/-- Ports (12 R265, R267, R282, R284): a disabled or retraining port's link is down; a fence, or a link down for longer than RETRAIN_MS,
marks the peer lost, discards what is retained, starts numbering again and moves the epoch on from 0xFF to 1. Where the plan of a running multi-device job
holds the port the job ends as well; where no job of its holder runs, nothing else changes. -/
def Obligations.PortsGoDownAndFence : Prop :=
  ∀ (s : State) (q : Nat) (on : Bool), q < 16 →
    let r := s.port q
    let p := r.holderPart.toNat
    let lost := s.setPort q { r with
      peerLost := true, epoch := if r.epoch = 0xFF then 1 else r.epoch + 1, retained := [], nextSeq := 0, lastIn := none,
      replays := 0, downAt := none }
    let unheld := ∀ j, (s.partRun p).job = some j → r.holder = 0 ∨ j.handle ≠ r.holder.toNat
    let ends := fun c : Instr => ∀ j, (s.partRun p).job = some j → r.holder ≠ 0 → j.handle = r.holder.toNat → j.ranks ≠ [] →
      ∃ t, exec c s = .next t ∧ (t.partRun p).job = none ∧ t.cmd j.cmd = none ∧ (t.port q).peerLost = true
    let overdue := r.linkUp = false ∧ ∃ u, r.downAt = some u ∧ u + zeroSelects s.mtc.retrainMs 200 * 1000000 < s.now
    (writable s = true → (s.basin (q / 2 + 1)).withdrawn = false →
      exec (.optEnable q on) s = .next (s.setPort q { r with
        enable := on, linkUp := r.linkUp && on, downAt := if r.linkUp && !on then some s.now else r.downAt })
      ∧ exec (.optRetrain q) s = .next (s.setPort q { r with
        linkUp := false, retrains := satAdd r.retrains 1, downAt := if r.linkUp then some s.now else r.downAt })
      ∧ (unheld → exec (.optFence q) s = .next lost) ∧ ends (.optFence q))
    ∧ (staged s = true → overdue → (unheld → exec (.retrainTimeout q) s = .next lost) ∧ ends (.retrainTimeout q))
    ∧ (staged s = true → r.linkUp = true → ∃ t, exec (.linkDown q) s = .next t
        ∧ t.ports = (s.setPort q { r with
            linkUp := false, downAt := some s.now, replays := 0, retrains := satAdd r.retrains 1 }).ports
        ∧ t.evt.raised = s.evt.raised ++ [⟨s.now, srcPort q, evLinkDown, 0xF, toLe 1 r.epoch.toNat, none⟩]
        ∧ t.host = s.host ∧ t.hbm = s.hbm ∧ t.cmds = s.cmds ∧ t.mtc = s.mtc ∧ t.runs = s.runs)

/-- Light and hellos (12 R262, R267): a wavelength too weak raises EV_LASER_LOW and its bit falls until the light returns; a hello
from a first peer over a port that may train brings the link up and names the peer; a hello of another identity over a known port marks the
peer lost, and readmits the new one where it bears another session and its BIST passed. -/
def Obligations.LightAndHellos : Prop :=
  ∀ (s : State) (q w power : Nat) (h : Hello), q < 16 → w < 8 →
    (alive s = true →
      (∃ t, exec (.laserLightLow q w power) s = .next t
        ∧ (t.port q).lightOk = (s.port q).lightOk &&& ~~~ BitVec.ofNat 8 (2 ^ w)
        ∧ t.evt.raised = s.evt.raised ++ [⟨s.now, srcPort q, evLaserLow, 0xF, toLe 1 (2 ^ w), none⟩]
        ∧ t.host = s.host ∧ t.cmds = s.cmds ∧ t.runs = s.runs)
      ∧ exec (.laserLightRestored q w power) s = .next (s.setPort q { s.port q with
          lightOk := (s.port q).lightOk ||| BitVec.ofNat 8 (2 ^ w)
          laserPower := (s.port q).laserPower.set w (BitVec.ofNat 16 power) }))
    ∧ (s.run.phase = .stage1 → canTrain (s.port q) = true → (s.port q).peerValid = false → (s.port q).peerLost = false →
        ∃ t, exec (.optHello q h) s = .next t ∧ (t.port q).linkUp = true ∧ (t.port q).peerValid = true
          ∧ (t.port q).peerDev = BitVec.ofNat 12 h.devnum ∧ (t.port q).peerPort = BitVec.ofNat 4 h.port
          ∧ (t.port q).peerSession = h.session
          ∧ (t.port q).epoch = (s.port q).epoch ∧ t.host = s.host ∧ t.cmds = s.cmds)
    ∧ (s.run.phase = .stage1 → canTrain (s.port q) = true → (s.port q).peerValid = true → (s.port q).peerLost = false →
        (s.port q).peerDev.toNat ≠ h.devnum ∨ (s.port q).peerSession ≠ h.session →
        ∃ t, exec (.optHello q h) s = .next t
          ∧ (t.port q).peerLost = !(decide ((s.port q).peerSession ≠ h.session) && h.bist)
          ∧ (h.bist = true → (s.port q).peerSession ≠ h.session → (t.port q).peerSession = h.session))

--------------------------------------------------

• _Brief_:
Write the lines out verbatim, from the one with "lightOk := (s.port" through the last line of the entries, and stop there.

• _Final answer_:
          lightOk := (s.port q).lightOk ||| BitVec.ofNat 8 (2 ^ w)
          laserPower := (s.port q).laserPower.set w (BitVec.ofNat 16 power) }))
    ∧ (s.run.phase = .stage1 → canTrain (s.port q) = true → (s.port q).peerValid = false → (s.port q).peerLost = false →
        ∃ t, exec (.optHello q h) s = .next t ∧ (t.port q).linkUp = true ∧ (t.port q).peerValid = true
          ∧ (t.port q).peerDev = BitVec.ofNat 12 h.devnum ∧ (t.port q).peerPort = BitVec.ofNat 4 h.port
          ∧ (t.port q).peerSession = h.session
          ∧ (t.port q).epoch = (s.port q).epoch ∧ t.host = s.host ∧ t.cmds = s.cmds)
    ∧ (s.run.phase = .stage1 → canTrain (s.port q) = true → (s.port q).peerValid = true → (s.port q).peerLost = false →
        (s.port q).peerDev.toNat ≠ h.devnum ∨ (s.port q).peerSession ≠ h.session →
        ∃ t, exec (.optHello q h) s = .next t
          ∧ (t.port q).peerLost = !(decide ((s.port q).peerSession ≠ h.session) && h.bist)
          ∧ (h.bist = true → (s.port q).peerSession ≠ h.session → (t.port q).peerSession = h.session))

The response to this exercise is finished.